» **TASK DETAILS**: Scan the lines below for "none" and copy the matches.

☆ ☆ ☆ ☆

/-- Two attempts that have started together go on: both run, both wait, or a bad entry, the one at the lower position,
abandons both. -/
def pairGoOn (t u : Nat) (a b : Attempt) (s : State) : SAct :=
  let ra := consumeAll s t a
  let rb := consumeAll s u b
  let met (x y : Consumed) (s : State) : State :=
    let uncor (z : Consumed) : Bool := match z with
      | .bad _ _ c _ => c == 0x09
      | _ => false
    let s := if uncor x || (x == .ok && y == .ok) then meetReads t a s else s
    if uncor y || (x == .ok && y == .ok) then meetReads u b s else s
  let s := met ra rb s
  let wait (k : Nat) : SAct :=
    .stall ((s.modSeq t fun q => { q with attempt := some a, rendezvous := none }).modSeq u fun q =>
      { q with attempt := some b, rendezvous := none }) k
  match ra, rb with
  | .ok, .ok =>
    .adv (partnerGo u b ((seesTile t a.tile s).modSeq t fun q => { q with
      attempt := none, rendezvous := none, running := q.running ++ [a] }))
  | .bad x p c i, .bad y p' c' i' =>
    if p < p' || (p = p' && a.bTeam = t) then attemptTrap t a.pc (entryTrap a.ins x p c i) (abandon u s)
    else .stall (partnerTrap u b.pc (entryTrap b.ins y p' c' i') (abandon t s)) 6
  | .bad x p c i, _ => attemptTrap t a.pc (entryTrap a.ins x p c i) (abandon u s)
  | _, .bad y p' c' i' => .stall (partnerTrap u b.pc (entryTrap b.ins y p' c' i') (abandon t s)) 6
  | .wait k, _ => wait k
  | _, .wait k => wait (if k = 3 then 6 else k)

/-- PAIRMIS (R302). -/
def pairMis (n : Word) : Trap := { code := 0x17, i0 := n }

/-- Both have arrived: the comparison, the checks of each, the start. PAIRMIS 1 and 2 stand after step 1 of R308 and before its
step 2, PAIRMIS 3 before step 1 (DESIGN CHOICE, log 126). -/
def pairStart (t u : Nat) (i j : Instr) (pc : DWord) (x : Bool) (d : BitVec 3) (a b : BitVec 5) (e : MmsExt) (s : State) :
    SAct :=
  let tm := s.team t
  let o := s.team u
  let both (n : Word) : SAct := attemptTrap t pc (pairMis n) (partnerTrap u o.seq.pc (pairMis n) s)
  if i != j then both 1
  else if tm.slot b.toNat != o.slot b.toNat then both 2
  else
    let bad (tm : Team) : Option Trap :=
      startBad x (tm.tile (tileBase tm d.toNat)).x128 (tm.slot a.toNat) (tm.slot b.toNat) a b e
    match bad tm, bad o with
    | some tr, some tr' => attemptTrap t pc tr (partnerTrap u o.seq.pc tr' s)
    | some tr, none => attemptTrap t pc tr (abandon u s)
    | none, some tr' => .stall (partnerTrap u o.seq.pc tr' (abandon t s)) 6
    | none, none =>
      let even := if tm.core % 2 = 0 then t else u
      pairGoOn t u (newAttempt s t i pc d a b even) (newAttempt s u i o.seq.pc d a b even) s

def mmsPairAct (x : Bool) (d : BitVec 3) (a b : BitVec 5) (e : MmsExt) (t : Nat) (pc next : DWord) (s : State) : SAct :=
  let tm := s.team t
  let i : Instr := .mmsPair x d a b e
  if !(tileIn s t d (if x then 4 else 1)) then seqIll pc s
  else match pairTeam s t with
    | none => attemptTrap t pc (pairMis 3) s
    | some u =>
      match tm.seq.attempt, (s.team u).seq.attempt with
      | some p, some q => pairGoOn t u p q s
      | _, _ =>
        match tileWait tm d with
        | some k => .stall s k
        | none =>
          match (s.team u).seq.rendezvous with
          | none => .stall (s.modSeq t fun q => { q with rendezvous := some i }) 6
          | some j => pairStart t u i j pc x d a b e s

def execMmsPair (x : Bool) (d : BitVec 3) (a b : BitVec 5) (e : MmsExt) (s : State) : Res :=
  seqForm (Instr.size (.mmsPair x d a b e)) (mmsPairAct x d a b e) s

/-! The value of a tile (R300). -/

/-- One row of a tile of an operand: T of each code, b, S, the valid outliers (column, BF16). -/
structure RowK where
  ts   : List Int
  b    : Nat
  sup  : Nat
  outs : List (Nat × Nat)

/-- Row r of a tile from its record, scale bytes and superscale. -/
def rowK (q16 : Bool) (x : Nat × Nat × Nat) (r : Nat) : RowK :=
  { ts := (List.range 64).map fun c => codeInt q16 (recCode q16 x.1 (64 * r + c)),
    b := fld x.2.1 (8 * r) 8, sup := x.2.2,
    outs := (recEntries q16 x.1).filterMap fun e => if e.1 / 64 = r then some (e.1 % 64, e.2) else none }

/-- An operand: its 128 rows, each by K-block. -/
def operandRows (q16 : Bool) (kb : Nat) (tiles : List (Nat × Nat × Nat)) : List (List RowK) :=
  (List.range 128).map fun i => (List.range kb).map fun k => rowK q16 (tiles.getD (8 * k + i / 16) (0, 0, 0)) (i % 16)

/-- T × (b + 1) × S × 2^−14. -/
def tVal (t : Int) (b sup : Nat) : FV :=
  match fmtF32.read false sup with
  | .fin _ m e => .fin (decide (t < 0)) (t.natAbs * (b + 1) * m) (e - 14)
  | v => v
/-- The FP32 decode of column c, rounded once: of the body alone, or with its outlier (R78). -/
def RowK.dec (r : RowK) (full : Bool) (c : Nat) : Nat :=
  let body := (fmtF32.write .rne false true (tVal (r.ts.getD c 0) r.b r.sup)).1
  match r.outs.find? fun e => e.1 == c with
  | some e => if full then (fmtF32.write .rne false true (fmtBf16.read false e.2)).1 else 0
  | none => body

☆ ☆ ☆ ☆

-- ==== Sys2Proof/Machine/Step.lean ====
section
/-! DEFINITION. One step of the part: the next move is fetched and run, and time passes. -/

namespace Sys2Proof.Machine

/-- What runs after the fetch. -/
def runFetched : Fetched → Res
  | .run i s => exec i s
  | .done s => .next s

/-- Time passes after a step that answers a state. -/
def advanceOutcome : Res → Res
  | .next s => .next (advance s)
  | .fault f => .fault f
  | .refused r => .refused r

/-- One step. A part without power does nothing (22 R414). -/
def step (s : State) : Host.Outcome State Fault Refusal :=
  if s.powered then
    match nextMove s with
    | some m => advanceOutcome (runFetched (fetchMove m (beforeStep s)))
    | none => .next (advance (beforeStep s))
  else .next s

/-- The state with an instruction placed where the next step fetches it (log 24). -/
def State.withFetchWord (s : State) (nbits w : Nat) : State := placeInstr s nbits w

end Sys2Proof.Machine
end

☆ ☆ ☆ ☆

» **RESPONSE**:
    .stall ((s.modSeq t fun q => { q with attempt := some a, rendezvous := none }).modSeq u fun q =>
      { q with attempt := some b, rendezvous := none }) k
      attempt := none, rendezvous := none, running := q.running ++ [a] }))
    | some tr, none => attemptTrap t pc tr (abandon u s)
    | none, some tr' => .stall (partnerTrap u o.seq.pc tr' (abandon t s)) 6
    | none, none =>
    | none => attemptTrap t pc (pairMis 3) s
        | none =>
          | none => .stall (s.modSeq t fun q => { q with rendezvous := some i }) 6
    outs := (recEntries q16 x.1).filterMap fun e => if e.1 / 64 = r then some (e.1 % 64, e.2) else none }
  | none => body
    | none => .next (advance (beforeStep s))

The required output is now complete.